Совсем не так повел себя Элефтерий. Его солдаты — местные уроженцы, кровно связанные с Италией,— вряд ли готовы были отправиться в поход на Восток. Узурпатор решил остаться на Западе. Он приказал архиепископу Равенны короновать его императорской диадемой, что имело смысл лишь в том случае, если Равенна стала бы столицей империи, а ее архиепископ — патриархом. Однако осторожный прелат сумел убедить экзарха предпочесть коронацию в вечном городе — Риме, епископ которого, римский папа, был равен патриарху по достоинству. Элефтерий принял этот совет, тем более выгодный, что Рим был древней, первой столицей империи, и здесь также проживал “римский народ”, и оставались еще и осколки старых сенаторских родов, из которых можно было бы при случае организовать сенат. Перед походом на Рим Элефтерий, видимо, заключил договор о союзе с лангобардами (об их поддержке Элефтерия сообщает хроника Проспера Аквнтанского). Такой союз был, несомненно, очень выгоден государю Италии, хотя и компрометировал недавнего экзарха в самой Византии. Все было готово к походу на Рим, куда Элефтерий и выступил во главе своих солдат. Однако в войске возник заговор, и взбунтовавшиеся солдаты убили узурпатора близ местечка Луцеолы, а его голову отослали в подарок императору Ираклию (610-641).

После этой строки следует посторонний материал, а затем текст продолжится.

-- ==== Sys2Proof/Syntax.lean ====
section
/-!
DEFINITION. The instructions as syntax: one constructor for each of the 512 rows of spec/opcode_table.json, with
the immediate operand where the row has one, and the small types that name operands.

Constructor names spell the row: `mHL` is the memory operand (HL), `mHLi` and `mHLd` are (HL+) and (HL-), `mBC`, `mDE`,
`mC` are (BC), (DE), (C), `ma16` and `ma8` are (a16) and (a8).
-/

namespace Sys2Proof

/-- The 8-bit operand of the fields `sss`, `ddd`, `rrr`, in index order 0 to 7; index 6 is memory at HL (R305). -/
inductive R8
  | b | c | d | e | h | l | mHL | a
  deriving DecidableEq, Repr

/-- The 16-bit registers and pair views (R104, R107, R108); AF and SP share index 3 of the field `pp` (R307). -/
inductive Reg16
  | bc | de | hl | sp | af
  deriving DecidableEq, Repr

/-- The condition field `cc` in index order 0 to 3 (R308, R900). -/
inductive Cond
  | nz | z | nc | c
  deriving DecidableEq, Repr

/-- The accumulator operations of the field `ooo`, in index order 0 to 7 (R303). -/
inductive AluOp
  | add | adc | sub | sbc | and | xor | or | cp
  deriving DecidableEq, Repr

/-- The CB rotates and shifts of the field `ooo`, in index order 0 to 7 (R301, R804). -/
inductive RotOp
  | rlc | rrc | rl | rr | sla | sra | swap | srl
  deriving DecidableEq, Repr

/-- The instructions: one constructor per row of spec/opcode_table.json. -/
inductive Instr
  -- 8-bit loads between registers and (HL): `01 ddd sss` (R401, R402, R403)
  | ld_B_B
  | ld_B_C
  | ld_B_D
  | ld_B_E
  | ld_B_H
  | ld_B_L
  | ld_B_mHL
  | ld_B_A
  | ld_C_B
  | ld_C_C
  | ld_C_D
  | ld_C_E
  | ld_C_H
  | ld_C_L
  | ld_C_mHL
  | ld_C_A
  | ld_D_B
  | ld_D_C
  | ld_D_D
  | ld_D_E
  | ld_D_H
  | ld_D_L
  | ld_D_mHL
  | ld_D_A
  | ld_E_B
  | ld_E_C
  | ld_E_D
  | ld_E_E
  | ld_E_H
  | ld_E_L
  | ld_E_mHL
  | ld_E_A
  | ld_H_B
  | ld_H_C
  | ld_H_D
  | ld_H_E
  | ld_H_H
  | ld_H_L
  | ld_H_mHL
  | ld_H_A
  | ld_L_B
  | ld_L_C
  | ld_L_D
  | ld_L_E
  | ld_L_H
  | ld_L_L
  | ld_L_mHL
  | ld_L_A
  | ld_mHL_B
  | ld_mHL_C
  | ld_mHL_D
  | ld_mHL_E
  | ld_mHL_H
  | ld_mHL_L
  | ld_mHL_A
  | ld_A_B
  | ld_A_C
  | ld_A_D
  | ld_A_E
  | ld_A_H
  | ld_A_L
  | ld_A_mHL
  | ld_A_A
  -- 8-bit immediate loads: `00 rrr 110`, imm8 (R404, R405)
  | ld_B_d8 (n : Byte)
  | ld_C_d8 (n : Byte)
  | ld_D_d8 (n : Byte)
  | ld_E_d8 (n : Byte)
  | ld_H_d8 (n : Byte)
  | ld_L_d8 (n : Byte)
  | ld_mHL_d8 (n : Byte)
  | ld_A_d8 (n : Byte)
  -- accumulator loads and stores through BC, DE, HL+ and HL- (R406 to R413)
  | ld_mBC_A
  | ld_A_mBC
  | ld_mDE_A
  | ld_A_mDE
  | ld_mHLi_A
  | ld_A_mHLi
  | ld_mHLd_A
  | ld_A_mHLd
  -- absolute and high-page loads and stores (R414 to R419)
  | ldh_ma8_A (n : Byte)
  | ld_mC_A
  | ld_ma16_A (w : Word)
  | ldh_A_ma8 (n : Byte)
  | ld_A_mC
  | ld_A_ma16 (w : Word)
  -- ADD A,s: register, (HL) and immediate forms (R501)
  | add_A_B
  | add_A_C
  | add_A_D
  | add_A_E
  | add_A_H
  | add_A_L
  | add_A_mHL
  | add_A_A
  | add_A_d8 (n : Byte)
  -- ADC A,s: register, (HL) and immediate forms (R502)
  | adc_A_B
  | adc_A_C
  | adc_A_D
  | adc_A_E
  | adc_A_H
  | adc_A_L
  | adc_A_mHL
  | adc_A_A
  | adc_A_d8 (n : Byte)
  -- SUB A,s: register, (HL) and immediate forms (R503)
  | sub_A_B
  | sub_A_C
  | sub_A_D
  | sub_A_E
  | sub_A_H
  | sub_A_L
  | sub_A_mHL
  | sub_A_A
  | sub_A_d8 (n : Byte)
  -- SBC A,s: register, (HL) and immediate forms (R504)
  | sbc_A_B
  | sbc_A_C
  | sbc_A_D
  | sbc_A_E
  | sbc_A_H
  | sbc_A_L
  | sbc_A_mHL
  | sbc_A_A
  | sbc_A_d8 (n : Byte)
  -- AND A,s: register, (HL) and immediate forms (R505)
  | and_A_B
  | and_A_C
  | and_A_D
  | and_A_E
  | and_A_H
  | and_A_L
  | and_A_mHL
  | and_A_A
  | and_A_d8 (n : Byte)
  -- XOR A,s: register, (HL) and immediate forms (R506)
  | xor_A_B
  | xor_A_C
  | xor_A_D
  | xor_A_E
  | xor_A_H
  | xor_A_L
  | xor_A_mHL
  | xor_A_A
  | xor_A_d8 (n : Byte)
  -- OR A,s: register, (HL) and immediate forms (R507)
  | or_A_B
  | or_A_C
  | or_A_D
  | or_A_E
  | or_A_H
  | or_A_L
  | or_A_mHL
  | or_A_A
  | or_A_d8 (n : Byte)
  -- CP A,s: register, (HL) and immediate forms (R508)
  | cp_A_B
  | cp_A_C
  | cp_A_D
  | cp_A_E
  | cp_A_H
  | cp_A_L
  | cp_A_mHL
  | cp_A_A
  | cp_A_d8 (n : Byte)
  -- 8-bit increment and decrement (R509 to R512)
  | inc_B
  | dec_B
  | inc_C
  | dec_C
  | inc_D
  | dec_D
  | inc_E
  | dec_E
  | inc_H
  | dec_H
  | inc_L
  | dec_L
  | inc_mHL
  | dec_mHL
  | inc_A
  | dec_A
  -- decimal adjust, complement and carry flag (R513 to R516)
  | daa
  | cpl
  | scf
  | ccf
  -- 16-bit loads and the stack (R601 to R607)
  | ld_BC_d16 (w : Word)
  | ld_ma16_SP (w : Word)
  | ld_DE_d16 (w : Word)
  | ld_HL_d16 (w : Word)
  | ld_SP_d16 (w : Word)
  | pop_BC
  | push_BC
  | pop_DE
  | push_DE
  | pop_HL
  | push_HL
  | pop_AF
  | push_AF
  | ld_HL_SPe8 (e : Byte)
  | ld_SP_HL
  -- 16-bit arithmetic (R700 to R703)
  | inc_BC
  | add_HL_BC
  | dec_BC
  | inc_DE
  | add_HL_DE
  | dec_DE
  | inc_HL
  | add_HL_HL
  | dec_HL
  | inc_SP
  | add_HL_SP
  | dec_SP
  | add_SP_e8 (e : Byte)
  -- accumulator rotates (R800 to R803)
  | rlca
  | rrca
  | rla
  | rra
  -- jumps, calls, returns and restarts (R901 to R911)
  | jr_e8 (e : Byte)
  | jr_NZ_e8 (e : Byte)
  | jr_Z_e8 (e : Byte)
  | jr_NC_e8 (e : Byte)
  | jr_C_e8 (e : Byte)
  | ret_NZ
  | jp_NZ_a16 (w : Word)
  | jp_a16 (w : Word)
  | call_NZ_a16 (w : Word)
  | rst_00
  | ret_Z
  | ret
  | jp_Z_a16 (w : Word)
  | call_Z_a16 (w : Word)
  | call_a16 (w : Word)
  | rst_08
  | ret_NC
  | jp_NC_a16 (w : Word)
  | call_NC_a16 (w : Word)
  | rst_10
  | ret_C
  | reti
  | jp_C_a16 (w : Word)
  | call_C_a16 (w : Word)
  | rst_18
  | rst_20
  | jp_HL
  | rst_28
  | rst_30
  | rst_38
  -- system: NOP, HALT, STOP (with its ignored second byte), DI, EI (R1000 to R1004)
  | nop
  | stop (b : Byte)
  | halt
  | di
  | ei
  -- the prefix byte 0xCB taken by itself (R1005): a complete prefixed instruction is one of the rows below
  | prefix_CB
  -- the eleven opcodes with no dispatch entry (R315, R1006)
  | illegal_D3
  | illegal_DB
  | illegal_DD
  | illegal_E3
  | illegal_E4
  | illegal_EB
  | illegal_EC
  | illegal_ED
  | illegal_F4
  | illegal_FC
  | illegal_FD
  -- CB RLC s (R805)
  | rlc_B
  | rlc_C
  | rlc_D
  | rlc_E
  | rlc_H
  | rlc_L
  | rlc_mHL
  | rlc_A
  -- CB RRC s (R806)
  | rrc_B
  | rrc_C
  | rrc_D
  | rrc_E
  | rrc_H
  | rrc_L
  | rrc_mHL
  | rrc_A
  -- CB RL s (R807)
  | rl_B
  | rl_C
  | rl_D
  | rl_E
  | rl_H
  | rl_L
  | rl_mHL
  | rl_A
  -- CB RR s (R808)
  | rr_B
  | rr_C
  | rr_D
  | rr_E
  | rr_H
  | rr_L
  | rr_mHL
  | rr_A
  -- CB SLA s (R809)
  | sla_B
  | sla_C
  | sla_D
  | sla_E
  | sla_H
  | sla_L
  | sla_mHL
  | sla_A
  -- CB SRA s (R810)
  | sra_B
  | sra_C
  | sra_D
  | sra_E
  | sra_H
  | sra_L
  | sra_mHL
  | sra_A
  -- CB SWAP s (R811)
  | swap_B
  | swap_C
  | swap_D
  | swap_E
  | swap_H
  | swap_L
  | swap_mHL
  | swap_A
  -- CB SRL s (R812)
  | srl_B
  | srl_C
  | srl_D
  | srl_E
  | srl_H
  | srl_L
  | srl_mHL
  | srl_A
  -- CB BIT b,s (R813)
  | bit_0_B
  | bit_0_C
  | bit_0_D
  | bit_0_E
  | bit_0_H
  | bit_0_L
  | bit_0_mHL
  | bit_0_A
  | bit_1_B
  | bit_1_C
  | bit_1_D
  | bit_1_E
  | bit_1_H
  | bit_1_L
  | bit_1_mHL
  | bit_1_A
  | bit_2_B
  | bit_2_C
  | bit_2_D
  | bit_2_E
  | bit_2_H
  | bit_2_L
  | bit_2_mHL
  | bit_2_A
  | bit_3_B
  | bit_3_C
  | bit_3_D
  | bit_3_E
  | bit_3_H
  | bit_3_L
  | bit_3_mHL
  | bit_3_A
  | bit_4_B
  | bit_4_C
  | bit_4_D
  | bit_4_E
  | bit_4_H
  | bit_4_L
  | bit_4_mHL
  | bit_4_A
  | bit_5_B
  | bit_5_C
  | bit_5_D
  | bit_5_E
  | bit_5_H
  | bit_5_L
  | bit_5_mHL
  | bit_5_A
  | bit_6_B
  | bit_6_C
  | bit_6_D
  | bit_6_E
  | bit_6_H
  | bit_6_L
  | bit_6_mHL
  | bit_6_A
  | bit_7_B
  | bit_7_C
  | bit_7_D
  | bit_7_E
  | bit_7_H
  | bit_7_L
  | bit_7_mHL
  | bit_7_A
  -- CB RES b,s (R814)
  | res_0_B
  | res_0_C
  | res_0_D
  | res_0_E
  | res_0_H
  | res_0_L
  | res_0_mHL
  | res_0_A
  | res_1_B
  | res_1_C
  | res_1_D
  | res_1_E
  | res_1_H
  | res_1_L
  | res_1_mHL
  | res_1_A
  | res_2_B
  | res_2_C
  | res_2_D
  | res_2_E
  | res_2_H
  | res_2_L
  | res_2_mHL
  | res_2_A
  | res_3_B
  | res_3_C
  | res_3_D
  | res_3_E
  | res_3_H
  | res_3_L
  | res_3_mHL
  | res_3_A
  | res_4_B
  | res_4_C
  | res_4_D
  | res_4_E
  | res_4_H
  | res_4_L
  | res_4_mHL
  | res_4_A
  | res_5_B
  | res_5_C
  | res_5_D
  | res_5_E
  | res_5_H
  | res_5_L
  | res_5_mHL
  | res_5_A
  | res_6_B
  | res_6_C
  | res_6_D
  | res_6_E
  | res_6_H
  | res_6_L
  | res_6_mHL
  | res_6_A
  | res_7_B
  | res_7_C
  | res_7_D
  | res_7_E
  | res_7_H
  | res_7_L
  | res_7_mHL
  | res_7_A
  -- CB SET b,s (R815)
  | set_0_B
  | set_0_C
  | set_0_D
  | set_0_E
  | set_0_H
  | set_0_L
  | set_0_mHL
  | set_0_A
  | set_1_B
  | set_1_C
  | set_1_D
  | set_1_E
  | set_1_H
  | set_1_L
  | set_1_mHL
  | set_1_A
  | set_2_B
  | set_2_C
  | set_2_D
  | set_2_E
  | set_2_H
  | set_2_L
  | set_2_mHL
  | set_2_A
  | set_3_B
  | set_3_C
  | set_3_D
  | set_3_E
  | set_3_H
  | set_3_L
  | set_3_mHL
  | set_3_A
  | set_4_B
  | set_4_C
  | set_4_D
  | set_4_E
  | set_4_H
  | set_4_L
  | set_4_mHL
  | set_4_A
  | set_5_B
  | set_5_C
  | set_5_D
  | set_5_E
  | set_5_H
  | set_5_L
  | set_5_mHL
  | set_5_A
  | set_6_B
  | set_6_C
  | set_6_D
  | set_6_E
  | set_6_H
  | set_6_L
  | set_6_mHL
  | set_6_A
  | set_7_B
  | set_7_C
  | set_7_D
  | set_7_E
  | set_7_H
  | set_7_L
  | set_7_mHL
  | set_7_A
  deriving DecidableEq, Repr

end Sys2Proof
end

Как видим, узурпация Элефтерия чрезвычайно оригинальна. Самозванец не предполагал захватывать Константинополь: он намеревался остаться на Западе, быть императором в Риме. Перед нами первая (и не последняя!) попытка восстановить Западную Римскую империю, и в Элефтерии мы вправе видеть неудачливого предшественника Карла Великого. Возможна такая попытка была только в своеобразных условиях Италии, где были живы традиции императорского Рима и действовали социальные силы, заинтересованные в отделении от Византии.
Следующий вооруженный конфликт, на этот раз в самом Риме, разразился в 640 году. На протяжении нескольких лет расквартированное здесь войско не получало императорского жалованья. Следует помнить, что войско в византийской Италии — это целый привилегированный слой, включающий зажиточных городских собственников местного происхождения и составляющий влиятельную силу в обществе, при этом вооруженную и сплоченную. Не считаться с ней византийские администраторы не могли. Эта сила требовала денег, а взять их было негде.
Впрочем, можно было попытаться получить их, направив недовольство воинов против тех, кого они традиционно привыкли почитать как своих духовных наставников. Экзарх Исаакий посылает в Рим своего чиновника хартуллярия Маврикия, который и объявляет воинам, будто бы деньги, присланные императором для уплаты жалованья, спрятаны от них в папском дворце. “Вознегодовали все против Божьей Церкви,— сообщает источник,— и двинулись, презрев свои души, все вооруженные, кто только был в городе Риме, от мальчика до старика, в названный Латеранский дворец”. Охрана дворца отбила первый натиск. Маврикий вынужден был приступить к осаде, которая продолжалась три дня. На четвертые сутки Латеранский дворец сдался, Маврикий конфисковал всю папскую казну, другие богатства курии, вплоть до торжественного облачения первосвященников, и сообщил о своем успехе в Равенну экзарху Исаакию. Экзарх прибыл в Рим, остановился в Латеране и добавил к конфискованным сокровищам еще и иконы резиденции. Часть сокровищ была отослана в Константинополь императору Ираклию, часть выдана воинам в виде жалованья, часть экзарх увез в Равенну.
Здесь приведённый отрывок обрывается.